Names that already exist cannot be re-adopted. By default the DiskShadow driver adopts the
'/shadow' directory on the current node. Therefore a utility that refers to the file
'/shadow/test' (for example) will cause I/O messages to be sent to the DiskShadow driver.
In the case of a DiskShadow disk the 'real' source or destination of data are two directories/disks. This causes a problem for some I/O functions such as iostat where the status may be different for the two 'real' files. Primary Path: Certain operations (such as stat) will only be performed on this path, as there is no way to return the status of both files (both should be the same anyway). All other operations (open/read/write, etc) will be performed on both paths. Any errors that are returned for a request will be taken from the Primary path. Secondary Path: This path is considered to be the shadow image of the first path. If an operation can be performed on the Primary path but not on the Secondary then a warning will be issued to inform a user that the data being DiskShadowed may not be as secure as the user intended. This problem should only occur in abnormal circumstances when a Secondary disk is full, or the Secondary directory structure doesn't match the Primary's structure.
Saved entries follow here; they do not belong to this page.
/-- The exact sum of the products of one chunk (R56): +∞ and −∞ among them set IV wherever they stand. -/
def chunkSum (ps : List (FVal × Word)) (s : FVal × Word) : FVal × Word :=
  let r := chunkFold ps s
  if (ps.any fun p => p.1.isInf false) && (ps.any fun p => p.1.isInf true) then (r.1, r.2 ||| flagIV) else r

/-- acc := RNE(acc + s · 2^k, f32) (R56): the accumulator's new bits and the flags. -/
def chunkAcc (acc : Nat) (s : FVal × Word) (k : Int) : Nat × Word :=
  let a := fval 0x12 acc
  let x := s.1.scale k
  match a, x with
  | .nan g, _ => (fnan 0x12, s.2 ||| flagIf g flagIV)
  | _, .nan _ => (fnan 0x12, s.2)
  | _, _ => let r := faddV 0x12 .rne a x; (r.1, s.2 ||| r.2)

/-- One integer chunk (R57): acc + s narrowed to i32. -/
def chunkInt (sat : Bool) (acc : Nat) (s : Int) : Nat × Word := narrow 0x03 sat (tyInt 0x03 acc + s)

/-- Σ of integer products of a chunk. -/
def chunkSumInt : List (Int × Int) → Int
  | [] => 0
  | (a, b) :: xs => a * b + chunkSumInt xs

end Sys2Proof
end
As a performance improvement DiskShadow will perform reads from the local node, the
remote nodes file position will be updated to match the read operation.
To be sure of the integrity of the DiskShadowed file data, checks are done following most of these I/O operations to determine if the action returned the same result from both disks. If an operation resulted in two different replies or error returns then an internal 'insecure data' flag is set. When the 'insecure' file is closed a message reporting the possible problem is output on stderr or to the active console. There are no other tests or indications for the security or otherwise of a file. For normal operation and recovery situations the Primary and Secondary should not get out of step.
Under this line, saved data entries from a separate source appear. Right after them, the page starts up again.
/-! ## KCLR (R270) -/

/-- The greatest timestamp of the groups at the agent of fold `a`. -/
def KMap.topAt (m : KMap) (a : Nat) : Nat := m.groups.foldl (fun t g => if m.agent g.1 = a then max t g.2.rts else t) (m.baseAt a)

/-- The groups at each of these agents written under the store rule at clock `pts`, `own` the greatest timestamp they had there: each
agent's write timestamp, clamped as its own home's, and the greatest (R204, R257). -/
def State.storeGroups (s : State) (own : Nat → Nat) (pts : Nat) : List Nat → State × List (Nat × Nat) × Nat
  | [] => (s, [], pts)
  | a :: as =>
    let c := s.clampFold a (own a) pts
    let w := max c.2 (own a + 1)
    let r := State.storeGroups (c.1.noteTs a w) own pts as
    (r.1, (a, w) :: r.2.1, max w r.2.2)

/-- A KCLR begun at the descriptor's agent: DFLAGS bit 1 set and the counters 0 (R270). -/
def State.beginClear (s : State) (region : Nat) : State :=
  match s.kmap? region with
  | none => s
  | some m =>
    s.setKmap region { m with desc := { m.desc with clearing := true, splits := 0, forwards := 0, combined := 0, refused := 0, fulls := 0 } }

/-- A KCLR's work once begun: every group made empty under the store rule at clock `pts`, L, S, POOL and FREELIST as at the start, bit 1
clear and L and S published; the entries removed and the greatest timestamp. -/
def State.clearMap (s : State) (region pts : Nat) : State × Nat × Nat :=
  match s.kmap? region with
  | none => (s, 0, pts)
  | some m =>
    let d := m.desc
    let r := s.storeGroups m.topAt pts m.agents
    let d' := { d with level := d.level0, s := 0, pool := 0, freelist := [], entries := 0, clearing := false, splitting := false, wts := r.2.2 }
    ((r.1.setKmap region { m with desc := d', groups := [], base := r.2.1 }).publish region, d.entries, r.2.2)

/-- The descriptor's agent begins a KCLR, a split in progress ended first. -/
def State.startClear (s : State) (region : Nat) : State := ((s.doSplit region).publishSplit region).beginClear region

/-- Whether a KCLR of a map is in progress. -/
def State.mapBusy (s : State) (region : Nat) : Bool := ((s.kmap? region).map (·.desc.clearing)).getD false

/-- KCLR served: begun, unless it has been, and done. -/
def State.serveClear (s : State) (region pts : Nat) : State × MapAns × Nat :=
  let r := (if s.mapBusy region then s else s.startClear region).clearMap region pts
  (r.1, { val := BitVec.ofNat 64 r.2.1, ms := msHit }, r.2.2)

/-! ## Requests (R255) -/

/-- The agent's fold for an operation sent to group `g`. -/
def KMap.agentOf (m : KMap) (g : Nat) (o : MapOp) : Nat := if o.kind = 5 then m.descAgent else m.agent g

/-- Whether the agent of group `g` has a way to that of group `g'`. -/
def State.agentRouted (s : State) (m : KMap) (g g' : Nat) : Bool := s.routed (m.agent g / 128) (m.agent g' / 128)

/-- An operation of clock `pts` sent on from group `g` to the agent of group `g'`, and its clock there: a keyed one forwarded, which
counts as event 8 at that agent (R259 step 4, R363); a KITER once it has read group `g` under the load rule (R269). -/
def State.forward (s : State) (region g g' pts : Nat) (o : MapOp) : State × Nat :=
  match s.kmap? region with
  | none => (s, pts)
  | some m =>
    if o.kind = 4 then s.groupLoad region g pts
    else ((s.setKmap region { m with desc := { m.desc with forwards := m.desc.forwards + 1 } }).countFold 8 (m.agent g') 1, pts)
If DiskShadow is started WITHOUT any of the three update options then there is a
possibility that files will not match exactly. Reading or other operations on these
files will probably result in an 'insecure data' message. Manually changing the state
of files in the Primary or Secondary directory may also result in 'insecure' files.
Since all file operations are being performed on two disks, it is important that the two directory structures match. Any creation of directories by the DiskShadow will cause them to be created on both disks so they will match. At the startup of the DiskShadowing software it may optionally update the Secondary disk from the Primary. Three modes of update are provided. These modes are used in : Multiple Processes and Files DiskShadow conforms to the 'namespace' prefixing mechanism described in the QNX 'System Architecture' manual (Chapter 4). The manual refers to the differences between file descriptor namespace and pathname filespace. The discussed 'Open Control Block' (OCB) structure is implemented in this driver. This allows multiple processes to open the same file twice and make calls such as lseek, without affecting each other.
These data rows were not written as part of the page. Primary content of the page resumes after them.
/-- The lines that a drain is to write (R196), each element of the block inside the plat in plat order; checked the first time (R180). -/
def State.drainLines (s : State) (c : Nat) (op : UnitOp) (p : Plat) (org : Word) (ys : List (Nat × Word)) : Chk (State × List (List UnitWrite)) :=
  match op.left with
  | some l => .ok (s, l)
  | none =>
    let o := origin2 org
    let us := ys.zipIdx.filterMap fun y =>
      let x := [o.1 + y.2 % 32, o.2 + y.2 / 32, 0, 0]
      if p.inside x then some (p.unit x y.1.1) else none
    (s.reachUnits c op.slot us).bind fun r => .ok (r.1, groupWrites r.2 [])

/-- A column read of those that a weight slot takes, as WBLD and a reload read them (R182, R190). -/
def State.readColumn (s : State) (c : Nat) (op : UnitOp) (l : Line) (org : Word) (n : Nat) : Chk (State × UnitOp × Nat) :=
  let p := platOf l
  let o := origin2 org
  let col := op.got.length / (n * unitK p.ty)
  (s.platBoth c op.slot p op.pts (panelColumn p o.1 o.2 n col)).bind fun r =>
    .ok (r.1, { op with got := op.got ++ r.2.1, scs := op.scs ++ r.2.2.1, mark := max op.mark r.2.2.2 }, col)

/-- MATRIX_OP_COMPLETION: the operation under way goes on, or takes its effect. An MLOAD reads a row, a WBLD or a reload a column and an MDRAIN
writes a line at a time, the line as the environment picks it (R197), with their effect on the unit at the last (DESIGN
CHOICE, log entry 63). -/
def execMatrixOpCompletion (c : Nat) (s : State) : Host.Outcome State Fault Refusal :=
  answer <|
    let x := s.core c
    match x.mrun with
    | none => s
    | some op =>
      match op.kind with
      | .mma t a sc sl panel ty m =>
        let w := x.wslot sl
        if w.reload then
          match s.readColumn c op w.plat w.origin w.count with
          | .ok (s, op, col) =>
            if col < 31 then s.unitGoes c op
            else
              let q := loadedSlot w.plat w.platNo w.origin w.first w.count op.got op.scs
              let op := { op with got := [], scs := [] }
              ((s.setCore c ((s.core c).setWslot sl q.1)).unitGoes c op).mmaJudge c op
          | .bad f => s.unitFault c op f
          | .wait _ => s
        else
        let r := mmaTile (x.tile t) a.toNat sc.toNat (x.wslot sl) panel ty m
        (s.setCore c ((x.setTile t r.1 (ty == 0x01)).count 9 op.slot)).unitDone c op
          { op.eff with sticky := op.eff.sticky ||| r.2, pts := max op.eff.pts op.mark }
      | .wbld d org no l sl f n =>
        match s.readColumn c op l org n with
        | .ok (s, op, col) =>
          if col < 31 then s.unitGoes c op
          else
            let q := loadedSlot l no org f n op.got op.scs
            (s.setCore c ((s.core c).setWslot sl q.1)).unitDone c op
              { op.eff with writes := op.eff.writes ++ wrS d (BitVec.ofNat 64 q.2), pts := max op.eff.pts op.mark }
        | .bad f => s.unitFault c op f
        | .wait _ => s
      | .wbinv mask =>
        let x := (List.range 16).foldl (fun x i => if mask.getLsbD i then x.setWslot i {} else x) x
        (s.setCore c x).unitDone c op op.eff
      | .mload t org l =>
        let p := platOf l
        let o := origin2 org
        let row := op.got.length / 32
        match s.platReads c op.slot p op.pts ((List.range 32).map fun n => [o.1 + n, o.2 + row, 0, 0]) with
        | .ok r =>
          let op := { op with got := op.got ++ r.2.1, mark := max op.mark r.2.2 }
          if row < 31 then r.1.unitGoes c op
          else (r.1.setCore c ((r.1.core c).setTile t (tileOf op.got) (p.ty == 0x03))).unitDone c op { op.eff with pts := max op.eff.pts op.mark }
        | .bad f => s.unitFault c op f
        | .wait _ => s
      | .mdrain t ty org l rows cols mult shift zout =>
        let p := platOf l
        let ys := drained32 (x.tile t) ty rows cols mult shift zout
        match s.drainLines c op p org ys with
        | .ok r =>
          let i := s.env.pick.headD 0 % (if r.2.isEmpty then 1 else r.2.length)
          let line := (r.2[i]?).getD []
          if !line.all fun x => s.placeReady (devOf c) x.loc then s
          else
            let w := r.1.popPick.writeUnits p op.pts line
            let op := { op with left := some (dropAt r.2 i), mark := max op.mark w.2 }
            let y := w.1.core c
            let s := w.1.setCore c { y with mmark := max y.mmark w.2 }
            if 1 < r.2.length then s.unitGoes c op
            else
              (s.setCore c ((s.core c).noteFence (fun x => match x with
                  | .matrix c' n => c' == c && decide (op.num ≤ n)
                  | _ => false) op.mark)).unitDone c op
                { op.eff with sticky := op.eff.sticky ||| orFlags (ys.map (·.2)), pts := max op.eff.pts op.mark }
        | .bad f => s.unitFault c op f
        | .wait _ => s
DiskShadow creates a new OCB for each open request by a process. The OCB will be 'linked
to' by a link block. If the process duplicates its file descriptors then a new link block
will be created and linked to the existing OCB. OCBs are keyed by their process id and the
processes file descriptor.
DiskShadow not only mirrors to two directories it also provides the means to manage those directories. By using DiskCtrl the user of DiskShadow may declare a directory (Primary or Secondary) unavailable and disable its use. DiskShadow will only access the remaining open directory. If the user attempts to close a directory when a directory is already closed then an error is returned to DiskCtrl.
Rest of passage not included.